WORK TO COMPLETE:
With both ends included, repeat exactly the lines of the entries below from the one containing "c).pc = s.pc := rfl" down to the one containing "c).cfg = s.cfg := rfl", and no others.

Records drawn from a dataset

/-! ### raiseFatal -/

@[simp] theorem State.raiseFatal_mem (s : State) (c : Cause) : (s.raiseFatal c).mem = s.mem := rfl
@[simp] theorem State.raiseFatal_x (s : State) (c : Cause) : (s.raiseFatal c).x = s.x := rfl
@[simp] theorem State.raiseFatal_a (s : State) (c : Cause) : (s.raiseFatal c).a = s.a := rfl
@[simp] theorem State.raiseFatal_b (s : State) (c : Cause) : (s.raiseFatal c).b = s.b := rfl
@[simp] theorem State.raiseFatal_acc (s : State) (c : Cause) : (s.raiseFatal c).acc = s.acc := rfl
@[simp] theorem State.raiseFatal_flags (s : State) (c : Cause) : (s.raiseFatal c).flags = s.flags := rfl
@[simp] theorem State.raiseFatal_kbd (s : State) (c : Cause) : (s.raiseFatal c).kbd = s.kbd := rfl
@[simp] theorem State.raiseFatal_pc (s : State) (c : Cause) : (s.raiseFatal c).pc = s.pc := rfl
@[simp] theorem State.raiseFatal_sp (s : State) (c : Cause) : (s.raiseFatal c).sp = s.sp := rfl
@[simp] theorem State.raiseFatal_ras (s : State) (c : Cause) : (s.raiseFatal c).ras = s.ras := rfl
@[simp] theorem State.raiseFatal_asp (s : State) (c : Cause) : (s.raiseFatal c).asp = s.asp := rfl
@[simp] theorem State.raiseFatal_icount (s : State) (c : Cause) : (s.raiseFatal c).icount = s.icount := rfl
@[simp] theorem State.raiseFatal_cfg (s : State) (c : Cause) : (s.raiseFatal c).cfg = s.cfg := rfl
@[simp] theorem State.raiseFatal_env (s : State) (c : Cause) : (s.raiseFatal c).env = s.env := rfl
@[simp] theorem State.raiseFatal_size (s : State) (c : Cause) : (s.raiseFatal c).size = s.size := rfl
@[simp] theorem State.raiseFatal_run (s : State) (c : Cause) : (s.raiseFatal c).run = .halted := rfl
@[simp] theorem State.raiseFatal_cause (s : State) (c : Cause) : (s.raiseFatal c).cause = c := rfl
@[simp] theorem State.raiseFatal_trace (s : State) (c : Cause) : (s.raiseFatal c).trace = s.trace ++ [.diagnostic c] := rfl

/-! ### afterLook -/

@[simp] theorem State.afterLook_mem (s : State) : (s.afterLook).mem = s.mem := rfl
@[simp] theorem State.afterLook_x (s : State) : (s.afterLook).x = s.x := rfl
@[simp] theorem State.afterLook_a (s : State) : (s.afterLook).a = s.a := rfl
@[simp] theorem State.afterLook_b (s : State) : (s.afterLook).b = s.b := rfl
@[simp] theorem State.afterLook_acc (s : State) : (s.afterLook).acc = s.acc := rfl
@[simp] theorem State.afterLook_flags (s : State) : (s.afterLook).flags = s.flags := rfl
@[simp] theorem State.afterLook_kbd (s : State) : (s.afterLook).kbd = s.kbd := rfl
@[simp] theorem State.afterLook_pc (s : State) : (s.afterLook).pc = s.pc := rfl
@[simp] theorem State.afterLook_sp (s : State) : (s.afterLook).sp = s.sp := rfl
@[simp] theorem State.afterLook_ras (s : State) : (s.afterLook).ras = s.ras := rfl
@[simp] theorem State.afterLook_asp (s : State) : (s.afterLook).asp = s.asp := rfl
@[simp] theorem State.afterLook_run (s : State) : (s.afterLook).run = s.run := rfl
@[simp] theorem State.afterLook_cause (s : State) : (s.afterLook).cause = s.cause := rfl
@[simp] theorem State.afterLook_icount (s : State) : (s.afterLook).icount = s.icount := rfl
@[simp] theorem State.afterLook_cfg (s : State) : (s.afterLook).cfg = s.cfg := rfl
@[simp] theorem State.afterLook_trace (s : State) : (s.afterLook).trace = s.trace := rfl
@[simp] theorem State.afterLook_size (s : State) : (s.afterLook).size = s.size := rfl
@[simp] theorem State.afterLook_env (s : State) : (s.afterLook).env = { s.env with waits := s.env.waits + 1 } := rfl

/-! ### afterPoll -/

@[simp] theorem State.afterPoll_mem (s : State) : (s.afterPoll).mem = s.mem := rfl
@[simp] theorem State.afterPoll_x (s : State) : (s.afterPoll).x = s.x := rfl
@[simp] theorem State.afterPoll_a (s : State) : (s.afterPoll).a = s.a := rfl
@[simp] theorem State.afterPoll_b (s : State) : (s.afterPoll).b = s.b := rfl
@[simp] theorem State.afterPoll_acc (s : State) : (s.afterPoll).acc = s.acc := rfl
@[simp] theorem State.afterPoll_flags (s : State) : (s.afterPoll).flags = s.flags := rfl
@[simp] theorem State.afterPoll_kbd (s : State) : (s.afterPoll).kbd = s.kbd := rfl
@[simp] theorem State.afterPoll_pc (s : State) : (s.afterPoll).pc = s.pc := rfl
@[simp] theorem State.afterPoll_sp (s : State) : (s.afterPoll).sp = s.sp := rfl
@[simp] theorem State.afterPoll_ras (s : State) : (s.afterPoll).ras = s.ras := rfl
@[simp] theorem State.afterPoll_asp (s : State) : (s.afterPoll).asp = s.asp := rfl
@[simp] theorem State.afterPoll_run (s : State) : (s.afterPoll).run = s.run := rfl
@[simp] theorem State.afterPoll_cause (s : State) : (s.afterPoll).cause = s.cause := rfl
@[simp] theorem State.afterPoll_icount (s : State) : (s.afterPoll).icount = s.icount := rfl
@[simp] theorem State.afterPoll_cfg (s : State) : (s.afterPoll).cfg = s.cfg := rfl
@[simp] theorem State.afterPoll_trace (s : State) : (s.afterPoll).trace = s.trace := rfl
@[simp] theorem State.afterPoll_size (s : State) : (s.afterPoll).size = s.size := rfl
@[simp] theorem State.afterPoll_env (s : State) : (s.afterPoll).env = { s.env with polls := s.env.polls + 1 } := rfl

/-! ### setAluInput -/

@[simp] theorem State.setAluInput_mem (s : State) (sel : AluInput) (v : Byte) : (s.setAluInput sel v).mem = s.mem := by cases sel <;> rfl
@[simp] theorem State.setAluInput_x (s : State) (sel : AluInput) (v : Byte) : (s.setAluInput sel v).x = s.x := by cases sel <;> rfl
@[simp] theorem State.setAluInput_acc (s : State) (sel : AluInput) (v : Byte) : (s.setAluInput sel v).acc = s.acc := by cases sel <;> rfl
@[simp] theorem State.setAluInput_flags (s : State) (sel : AluInput) (v : Byte) : (s.setAluInput sel v).flags = s.flags := by cases sel <;> rfl
@[simp] theorem State.setAluInput_kbd (s : State) (sel : AluInput) (v : Byte) : (s.setAluInput sel v).kbd = s.kbd := by cases sel <;> rfl
@[simp] theorem State.setAluInput_pc (s : State) (sel : AluInput) (v : Byte) : (s.setAluInput sel v).pc = s.pc := by cases sel <;> rfl
@[simp] theorem State.setAluInput_sp (s : State) (sel : AluInput) (v : Byte) : (s.setAluInput sel v).sp = s.sp := by cases sel <;> rfl
@[simp] theorem State.setAluInput_ras (s : State) (sel : AluInput) (v : Byte) : (s.setAluInput sel v).ras = s.ras := by cases sel <;> rfl
@[simp] theorem State.setAluInput_asp (s : State) (sel : AluInput) (v : Byte) : (s.setAluInput sel v).asp = s.asp := by cases sel <;> rfl
@[simp] theorem State.setAluInput_run (s : State) (sel : AluInput) (v : Byte) : (s.setAluInput sel v).run = s.run := by cases sel <;> rfl
@[simp] theorem State.setAluInput_cause (s : State) (sel : AluInput) (v : Byte) : (s.setAluInput sel v).cause = s.cause := by cases sel <;> rfl
@[simp] theorem State.setAluInput_icount (s : State) (sel : AluInput) (v : Byte) : (s.setAluInput sel v).icount = s.icount := by cases sel <;> rfl
@[simp] theorem State.setAluInput_cfg (s : State) (sel : AluInput) (v : Byte) : (s.setAluInput sel v).cfg = s.cfg := by cases sel <;> rfl
@[simp] theorem State.setAluInput_trace (s : State) (sel : AluInput) (v : Byte) : (s.setAluInput sel v).trace = s.trace := by cases sel <;> rfl
@[simp] theorem State.setAluInput_env (s : State) (sel : AluInput) (v : Byte) : (s.setAluInput sel v).env = s.env := by cases sel <;> rfl
@[simp] theorem State.setAluInput_size (s : State) (sel : AluInput) (v : Byte) : (s.setAluInput sel v).size = s.size := by
  unfold State.size; simp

ANSWER SECTION:
@[simp] theorem State.raiseFatal_pc (s : State) (c : Cause) : (s.raiseFatal c).pc = s.pc := rfl
@[simp] theorem State.raiseFatal_sp (s : State) (c : Cause) : (s.raiseFatal c).sp = s.sp := rfl
@[simp] theorem State.raiseFatal_ras (s : State) (c : Cause) : (s.raiseFatal c).ras = s.ras := rfl
@[simp] theorem State.raiseFatal_asp (s : State) (c : Cause) : (s.raiseFatal c).asp = s.asp := rfl
@[simp] theorem State.raiseFatal_icount (s : State) (c : Cause) : (s.raiseFatal c).icount = s.icount := rfl
@[simp] theorem State.raiseFatal_cfg (s : State) (c : Cause) : (s.raiseFatal c).cfg = s.cfg := rfl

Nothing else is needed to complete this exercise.